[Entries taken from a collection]
◆ ◆ ◆ ◆ ◆

/-- The commands, in the order of the table. -/
inductive Instr where
  /-- NOP (R69). -/
  | nop (src : Src)
  /-- CONFIGURE (R507). -/
  | configure (src : Src)
  /-- QUERY (R513). -/
  | query (src : Src)
  /-- RING_CREATE (R85). -/
  | ringCreate
  /-- RING_DESTROY (R86). -/
  | ringDestroy
  /-- RING_DESTROY_DONE (R80). -/
  | ringDestroyDone (ring : RingId)
  /-- POOL_CREATE (R285). -/
  | poolCreate (ring : RingId)
  /-- BUF_ALLOC (R287). -/
  | bufAlloc (ring : RingId)
  /-- BUF_FREE (R288). -/
  | bufFree (ring : RingId)
  /-- BUF_REF (R288). -/
  | bufRef (ring : RingId)
  /-- GRAPH_LOAD (R106). -/
  | graphLoad (ring : RingId)
  /-- GRAPH_UNLOAD (R108). -/
  | graphUnload (ring : RingId)
  /-- GRAPH_RUN (R108). -/
  | graphRun (ring : RingId)
  /-- JOB_OPEN (R96). -/
  | jobOpen (ring : RingId)
  /-- JOB_CLOSE (R100). -/
  | jobClose (ring : RingId)
  /-- JOB_CLOSE_DONE (R100). -/
  | jobCloseDone (job : JobId)
  /-- JOB_PREEMPT (R268). -/
  | jobPreempt (ring : RingId)
  /-- JOB_RESUME_RESTORE (R268). -/
  | jobResumeRestore (job : JobId)
  /-- SEQ_JOIN (R248). -/
  | seqJoin (ring : RingId)
  /-- SEQ_LEAVE (R250). -/
  | seqLeave (ring : RingId)
  /-- STEP_POLICY (R251). -/
  | stepPolicy (ring : RingId)
  /-- STREAM_OPEN (R299). -/
  | streamOpen (ring : RingId)
  /-- STREAM_DATA (R300). -/
  | streamData (ring : RingId)
  /-- STREAM_CLOSE (R302). -/
  | streamClose (ring : RingId)
  /-- STREAM_CLOSE_DONE (R302). -/
  | streamCloseDone (stream : StreamId)
  /-- VIEW_OPEN (R319). -/
  | viewOpen (ring : RingId)
  /-- VIEW_CLOSE (R325). -/
  | viewClose (ring : RingId)
  /-- VIEW_CLOSE_DONE (R325). -/
  | viewCloseDone (view : ViewId)
  /-- CAPTURE_DATA (R331). -/
  | captureData (ring : RingId)
  /-- DICT_LOAD (R339). -/
  | dictLoad (ring : RingId)
  /-- TRACK_POLICY (R355). -/
  | trackPolicy (ring : RingId)
  /-- FABRIC_JOIN (R436). -/
  | fabricJoin (ring : RingId)
  /-- COLLECTIVE_CFG (R437). -/
  | collectiveCfg (ring : RingId)
  /-- SPAN_CONFIG_TIMEOUT (R437). -/
  | spanConfigTimeout
  /-- RECORD_START (R477). -/
  | recordStart (ring : RingId)
  /-- RECORD_STOP (R479). -/
  | recordStop (ring : RingId)
  /-- REPLAY (R480). -/
  | replay (ring : RingId)
  /-- REPLAY_PACKET (R480). -/
  | replayPacket
  /-- DOORBELL_WRITE (R60). -/
  | doorbellWrite (ring : RingId) (form : DoorbellForm)
  /-- PACKET_FETCH (R64). -/
  | packetFetch (ring : RingId)
  /-- PACKET_DISPATCH (R459). -/
  | packetDispatch
  /-- COMPLETION_RECORD_WRITE (R74). -/
  | completionRecordWrite (ring : RingId)
  /-- METADATA_RECORD_WRITE (R367). -/
  | metadataRecordWrite (ring : RingId)
  /-- MSIX_MESSAGE (R417). -/
  | msixMessage (vector : VectorId)
  /-- MSIX_VECTOR_UNMASK (R417). -/
  | msixVectorUnmask (vector : VectorId)
  /-- INTX_ASSERT (R419). -/
  | intxAssert
  /-- INTX_DEASSERT (R419). -/
  | intxDeassert
  /-- INTX_PEND_CLEAR (R420). -/
  | intxPendClear (k : BitVec 6) (value : W32)
  /-- DEVICE_READ_COMPLETION (R412). -/
  | deviceReadCompletion (tag : Nat) (status : CplStatus) (data : List Byte)
  /-- COMPLETION_TIMEOUT (R411). -/
  | completionTimeout (tag : Nat)
  /-- BUS_MASTER_ENABLE_CLEAR (R414). -/
  | busMasterEnableClear
  /-- BUS_MASTER_ENABLE_SET (R415). -/
  | busMasterEnableSet
  /-- HOST_LOSS (R415). -/
  | hostLoss
  /-- POWER_STATE_WRITE (R403). -/
  | powerStateWrite (value : BitVec 2)
  /-- BAR_SIZE_WRITE (R405). -/
  | barSizeWrite (size : BitVec 6)
  /-- WINDOW_READ (R406). -/
  | windowRead (offset : Nat) (size : Nat)
  /-- WINDOW_WRITE (R406). -/
  | windowWrite (offset : Nat) (data : List (Option Byte))
  /-- HOST_POISONED_WRITE (R421). -/
  | hostPoisonedWrite
  /-- LINK_UP (R500). -/
  | linkUp (rate : BitVec 4) (width : BitVec 5) (flit : Bool)
  /-- LINK_RECOVERY (R421). -/
  | linkRecovery
  /-- LINK_DOWN (R498). -/
  | linkDown
  /-- BLOCK_KEY_WRITE (R10). -/
  | blockKeyWrite (block : BlockId) (value : W32)
  /-- ADMIN_RINGS_ENABLE (R88). -/
  | adminRingsEnable (value : W32)
  /-- ADMIN_RINGS_DISABLE (R89). -/
  | adminRingsDisable (value : W32)
  /-- RING_SEL_WRITE (R88). -/
  | ringSelWrite (value : W32)
  /-- SEQ_SEL_WRITE (R269). -/
  | seqSelWrite (value : W32)
  /-- LARDER_POOL_SEL_WRITE (R291). -/
  | larderPoolSelWrite (value : W32)
  /-- VIDEO_STREAM_SEL_WRITE (R326). -/
  | videoStreamSelWrite (value : W32)
  /-- CAPT_SRC_SEL_WRITE (R348). -/
  | captSrcSelWrite (value : W32)
  /-- TRACK_SEL_WRITE (R375). -/
  | trackSelWrite (value : W32)
  /-- FAB_PORT_SEL_WRITE (R442). -/
  | fabPortSelWrite (value : W32)
  /-- RAS_LOG_SEL_WRITE (R481). -/
  | rasLogSelWrite (value : W32)
  /-- ROOM_ACT_CLEAR (R225). -/
  | roomActClear (window : RoomIdx) (value : W32)
  /-- ROOM_QCLIP_SNAPSHOT (R242). -/
  | roomQclipSnapshot (read : QclipRead)
  /-- ROOM_QEVENT_CLEAR (R241). -/
  | roomQeventClear (window : RoomIdx) (value : W32)
  /-- VIEW_CIDX_WRITE (R323). -/
  | viewCidxWrite (view : ViewId) (value : W32)
  /-- VIDEO_EGRESS_WRITE (R318). -/
  | videoEgressWrite (value : W32)
  /-- MAILBOX_GO (R512). -/
  | mailboxGo (value : W32)
  /-- RESTART_WARM (R498). -/
  | restartWarm
  /-- RESTART_COLD (R498). -/
  | restartCold
  /-- DRAIN (R502). -/
  | drain
  /-- RESUME (R498). -/
  | resume
  /-- MAINT_ENTER (R510). -/
  | maintEnter
  /-- MAINT_EXIT (R511). -/
  | maintExit
  /-- OVERRIDE (R506). -/
  | override
  /-- REGISTER_WRITE (R9). -/
  | registerWrite (offset : Nat) (form : WriteForm)
  /-- RING_ORPHAN_READ (R88). -/
  | ringOrphanRead
  /-- RING_FAULT_READ (R88). -/
  | ringFaultRead
  /-- RING_FAULT_INFO_READ (R88). -/
  | ringFaultInfoRead
  /-- PLAN_SLIP_READ (R129). -/
  | planSlipRead
  /-- PLAN_REFUSE_READ (R129). -/
  | planRefuseRead
  /-- PLAN_DUPTILE_READ (R129). -/
  | planDuptileRead
  /-- PLAN_PREEMPT_READ (R270). -/
  | planPreemptRead
  /-- ROOM_STORE_READ (R154). -/
  | roomStoreRead (window : RoomIdx)
  /-- ROOM_SAT_READ (R154). -/
  | roomSatRead (window : RoomIdx)
  /-- ROOM_FAULT_READ (R154). -/
  | roomFaultRead (window : RoomIdx)
  /-- SEQ_PAUSE_EVT_READ (R269). -/
  | seqPauseEvtRead
  /-- SEQ_SKIP_READ (R269). -/
  | seqSkipRead
  /-- SEQ_STEP_ERR_READ (R269). -/
  | seqStepErrRead
  /-- LARDER_ERR_READ (R291). -/
  | larderErrRead
  /-- LARDER_DFREE_READ (R291). -/
  | larderDfreeRead
  /-- VIDEO_REFUSE_READ (R326). -/
  | videoRefuseRead
  /-- VIDEO_SLOW_READ (R326). -/
  | videoSlowRead
  /-- VIDEO_CONCEAL_READ (R326). -/
  | videoConcealRead
  /-- VIDEO_VIEW_DROP_READ (R326). -/
  | videoViewDropRead (view : ViewId)
  /-- CAPT_CNT_READ (R348). -/
  | captCntRead (part : ReadPart)
  /-- CAPT_DAMAGE_READ (R348). -/
  | captDamageRead
  /-- TRACK_DROP_READ (R375). -/
  | trackDropRead
  /-- TRACK_QDROP_READ (R375). -/
  | trackQdropRead
  /-- TRACK_REJECT_READ (R375). -/
  | trackRejectRead
  /-- MEM_FWD_READ (R397). -/
  | memFwdRead (part : ReadPart)
  /-- MEM_CE_READ (R397). -/
  | memCeRead
  /-- MEM_UE_READ (R397). -/
  | memUeRead
  /-- MEM_REG_WAIT_READ (R397). -/
  | memRegWaitRead (port : MemPort)
  /-- PORCH_LINK_READ (R423). -/
  | porchLinkRead
  /-- PORCH_ERR_READ (R423). -/
  | porchErrRead
  /-- PORCH_RETRY_READ (R423). -/
  | porchRetryRead
  /-- FAB_ERR_READ (R442). -/
  | fabErrRead
  /-- FAB_DROP_READ (R442). -/
  | fabDropRead
  /-- RAS_LOG_LOST_READ (R481). -/
  | rasLogLostRead
  /-- RAS_REPLAN_READ (R481). -/
  | rasReplanRead
  /-- PWR_DROOP_READ (R496). -/
  | pwrDroopRead
  /-- HEARTH_MBOX_STAT_READ (R514). -/
  | hearthMboxStatRead
  /-- ADMISSION (R94). -/
  | admission
  /-- ADMISSION_COMPLETE (R93). -/
  | admissionComplete
  /-- ENTRY_RESERVATION (R93). -/
  | entryReservation
  /-- PREFETCH_START (R141). -/
  | prefetchStart (inst : Nat) (task : Nat)
  /-- TASK_START (R142). -/
  | taskStart (inst : Nat) (task : Nat) (arrived : Bool)
  /-- TASK_BODY_END (R167). -/
  | taskBodyEnd (inst : Nat) (task : Nat)
  /-- TASK_COMMIT (R147). -/
  | taskCommit (inst : Nat) (task : Nat) (accepted : Bool)
  /-- ROOM_FAULT (R166). -/
  | roomFault (inst : Nat) (task : Nat) (position : Nat) (cause : RoomFaultCause)
  /-- LADDER_STEP (R465). -/
  | ladderStep (inst : Nat) (task : Nat)
  /-- RATE_RETIREMENT (R472). -/
  | rateRetirement (unit : LadderUnit)
  /-- TILE_CLAIM (R124). -/
  | tileClaim (inst : Nat) (task : Nat) (position : Nat) (q : W32)
  /-- CLAIM_ROUND_SERVE (R124). -/
  | claimRoundServe (inst : Nat) (task : Nat)
  /-- TILE_CLAIM_RESEND (R125). -/
  | tileClaimResend (inst : Nat) (task : Nat) (position : Nat)
  /-- SEM_HOLD_LIMIT (R128). -/
  | semHoldLimit (sem : BitVec 8)
  /-- FAB_LATE (R438). -/
  | fabLate (inst : Nat) (task : Nat) (position : Nat) (rclk : W32)
  /-- ATTIC_PARITY (R463). -/
  | atticParity (slice : BitVec 3) (inst : Nat) (again : Bool)
  /-- PREEMPT_REQUEST (R262). -/
  | preemptRequest (inst : Nat)
  /-- VICTIM_FREEZE (R262). -/
  | victimFreeze (job : JobId)
  /-- SWITCH_START (R262). -/
  | switchStart (job : JobId)
  /-- SWITCH_COMPLETE (R265). -/
  | switchComplete (job : JobId)
  /-- ROOMS_RETURN (R263). -/
  | roomsReturn (job : JobId)
  /-- SPAN_FREEZE (R264). -/
  | spanFreeze (span : W32)
  /-- SPAN_FREEZE_CUT (R264). -/
  | spanFreezeCut (span : W32) (cut : List (Nat × Nat))
  /-- SPAN_THAW (R264). -/
  | spanThaw (span : W32)
  /-- STEP_BUILD (R254). -/
  | stepBuild
  /-- STEP_COLLECT (R258). -/
  | stepCollect (job : JobId)
  /-- LARDER_REQUEST (R281). -/
  | larderRequest (port : BitVec 5) (seqno : W16) (req : LarderReq)
  /-- LARDER_FREELIST_REBUILD (R278). -/
  | larderFreelistRebuild (pool : PoolId)
  /-- PICTURE_ASSIGN (R308). -/
  | pictureAssign
  /-- BLOCK_ROW_BOUNDARY (R308). -/
  | blockRowBoundary (pipe : PipeId)
  /-- PICTURE_CONTEXT_SAVED (R308). -/
  | pictureContextSaved (pipe : PipeId)
  /-- PICTURE_RESUME (R308). -/
  | pictureResume (pipe : PipeId)
  /-- PICTURE_ABANDON (R311). -/
  | pictureAbandon (pipe : PipeId)
  /-- PICTURE_RECONSTRUCTED (R314). -/
  | pictureReconstructed (pipe : PipeId)
  /-- PER_FRAME_GRAPH_SUBMIT (R314). -/
  | perFrameGraphSubmit (stream : StreamId)
  /-- PIPE_FAULT (R309). -/
  | pipeFault (encode : Bool) (pipe : PipeId)
  /-- VIEW_AU_ENCODE (R320). -/
  | viewAuEncode (view : ViewId)
  /-- TRACKER_UPDATE (R357). -/
  | trackerUpdate (stream : StreamId)
  /-- MEM_READ_REQUEST (R382). -/
  | memReadRequest (port : MemPort) (addr : Nat)
  /-- MEM_WRITE_REQUEST (R382). -/
  | memWriteRequest (port : MemPort) (addr : Nat) (data : List (Option Byte))
  /-- PORT_ADMIT (R395). -/
  | portAdmit (port : MemPort)
  /-- PC_COMMAND_ISSUE (R383). -/
  | pcCommandIssue (pc : PcId)
  /-- ACTIVATION_THRESHOLD (R390). -/
  | activationThreshold (pc : PcId) (bank : BankId)
  /-- MEM_READ_RETURN (R393). -/
  | memReadReturn (pc : PcId) (errors : List (Nat × Byte))
  /-- REFRESH_INTERVAL (R386). -/
  | refreshInterval (pc : PcId) (bank : BankId)
  /-- PAGE_IDLE_TIMEOUT (R384). -/
  | pageIdleTimeout (pc : PcId) (bank : BankId)
  /-- SOFT_ROW_REPAIR (R396). -/
  | softRowRepair
  /-- ROW_REPAIR_DONE (R396). -/
  | rowRepairDone (pc : PcId) (bank : BankId)
  /-- PATROL_SCRUB (R394). The operand says nothing: the controllers choose the block. -/
  | patrolScrub (none_ : Unit)
  /-- MEM_TEMP_UPDATE (R386). -/
  | memTempUpdate (t : W32)
  /-- LANE_PARITY_LIMIT (R396). -/
  | laneParityLimit (pc : PcId) (lane : BitVec 6)
  /-- PORT_SIGNAL_DETECT (R426). -/
  | portSignalDetect (port : PortId)
  /-- PORT_NO_SIGNAL_TIMEOUT (R426). -/
  | portNoSignalTimeout (port : PortId)
  /-- TRAINING_LOCK (R426). -/
  | trainingLock (port : PortId)
  /-- TRAINING_TIMEOUT (R426). -/
  | trainingTimeout (port : PortId)
  /-- AUTH_COMPLETE (R427). -/
  | authComplete (port : PortId) (hello : Hello)
  /-- AUTH_FAIL (R426). -/
  | authFail (port : PortId)
  /-- FRAME_RECEIVE (R430). -/
  | frameReceive (port : PortId) (check : FrameCheck) (frame : Frame)
  /-- NAK_RECEIVE (R430). -/
  | nakReceive (port : PortId) (lseq : W32)
  /-- FRAME_TRANSMIT (R431). -/
  | frameTransmit (port : PortId) (vc : Vc)
  /-- REPLAY_TIMER (R430). -/
  | replayTimer (port : PortId)
  /-- RETRY_EXHAUSTED (R430). -/
  | retryExhausted (port : PortId)
  /-- LOSS_OF_LOCK (R426). -/
  | lossOfLock (port : PortId)
  /-- LANE_FAILURE (R425). -/
  | laneFailure (port : PortId)
  /-- LANE_RETRAIN_DONE (R425). -/
  | laneRetrainDone (port : PortId)
  /-- CREDIT_STALL (R435). -/
  | creditStall (port : PortId) (vc : Vc)
  /-- SLOW_RECOVERY (R426). -/
  | slowRecovery (port : PortId)
  /-- HOSTILE_DETECT (R435). -/
  | hostileDetect (port : PortId) (cause : HostileCause)
  /-- LINK_REKEY (R428). -/
  | linkRekey (port : PortId)
  /-- TRANSPORT_GAP_TIMEOUT (R432). -/
  | transportGapTimeout (src : Byte) (vc : Vc)
  /-- POWER_INTERVAL_END (R490). -/
  | powerIntervalEnd (measured : Nat)
  /-- PSTATE_STEP_BEGIN (R486). -/
  | pstateStepBegin
  /-- PSTATE_STEP_END (R486). -/
  | pstateStepEnd
  /-- MODEL_DEVIATION (R491). -/
  | modelDeviation (measured : Nat) (model : Nat)
  /-- DROOP_DETECT (R487). -/
  | droopDetect
  /-- DROOP_END (R487). -/
  | droopEnd
  /-- PLL_LOSS_OF_LOCK (R473). -/
  | pllLossOfLock
  /-- HEARTH_CROSSCHECK_FAIL (R473). -/
  | hearthCrosscheckFail
  /-- THERMAL_SAMPLE (R495). -/
  | thermalSample (die : List Byte) (temps : W32)
  /-- THERMTRIP_COMPARATOR (R532). -/
  | thermtripComparator
  /-- DOMAIN_OFF_TIMER (R489). -/
  | domainOffTimer (domain : Nat)
  /-- DOMAIN_FAIL (R489). -/
  | domainFail (domain : Nat)
  /-- PG_IN_ASSERT (R526). -/
  | pgInAssert
  /-- PG_IN_DEASSERT (R498). -/
  | pgInDeassert
  /-- PERST_ASSERT (R498). -/
  | perstAssert
  /-- PERST_DEASSERT (R498). -/
  | perstDeassert
  /-- SUPPLY_FAULT (R524). -/
  | supplyFault
  /-- COLD_START (R500). -/
  | coldStart (r : ColdStartResult)
  /-- WARM_START (R501). -/
  | warmStart (r : WarmStartResult)
  /-- START_STEP_FAIL (R498). -/
  | startStepFail (code : W16)
  /-- START_COMPLETE (R498). -/
  | startComplete
  /-- DRAIN_COMPLETE (R502). -/
  | drainComplete
  /-- CONFIGURATION_WRITE (R417). -/
  | configurationWrite (offset : Nat) (size : Nat) (value : W32)
  /-- RATE_WINDOW_END (R472). -/
  | rateWindowEnd
  /-- UNSUPPORTED_REQUEST (R421). -/
  | unsupportedRequest (kind : UrKind)
  /-- MALFORMED_TLP (R421). -/
  | malformedTlp (kind : TlpError)
  /-- BAR_ACCESS (R407). -/
  | barAccess (offset : Nat) (size : Nat)
  deriving DecidableEq, Repr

◆ ◆ ◆ ◆ ◆

▶ To do
Beginning at the line with "msixVectorUnmask (vector : VectorId)" and stopping after the line with "6) (value : W32)", please write out every line of the data above exactly and nothing else.

▶ Completed task
  | msixVectorUnmask (vector : VectorId)
  /-- INTX_ASSERT (R419). -/
  | intxAssert
  /-- INTX_DEASSERT (R419). -/
  | intxDeassert
  /-- INTX_PEND_CLEAR (R420). -/
  | intxPendClear (k : BitVec 6) (value : W32)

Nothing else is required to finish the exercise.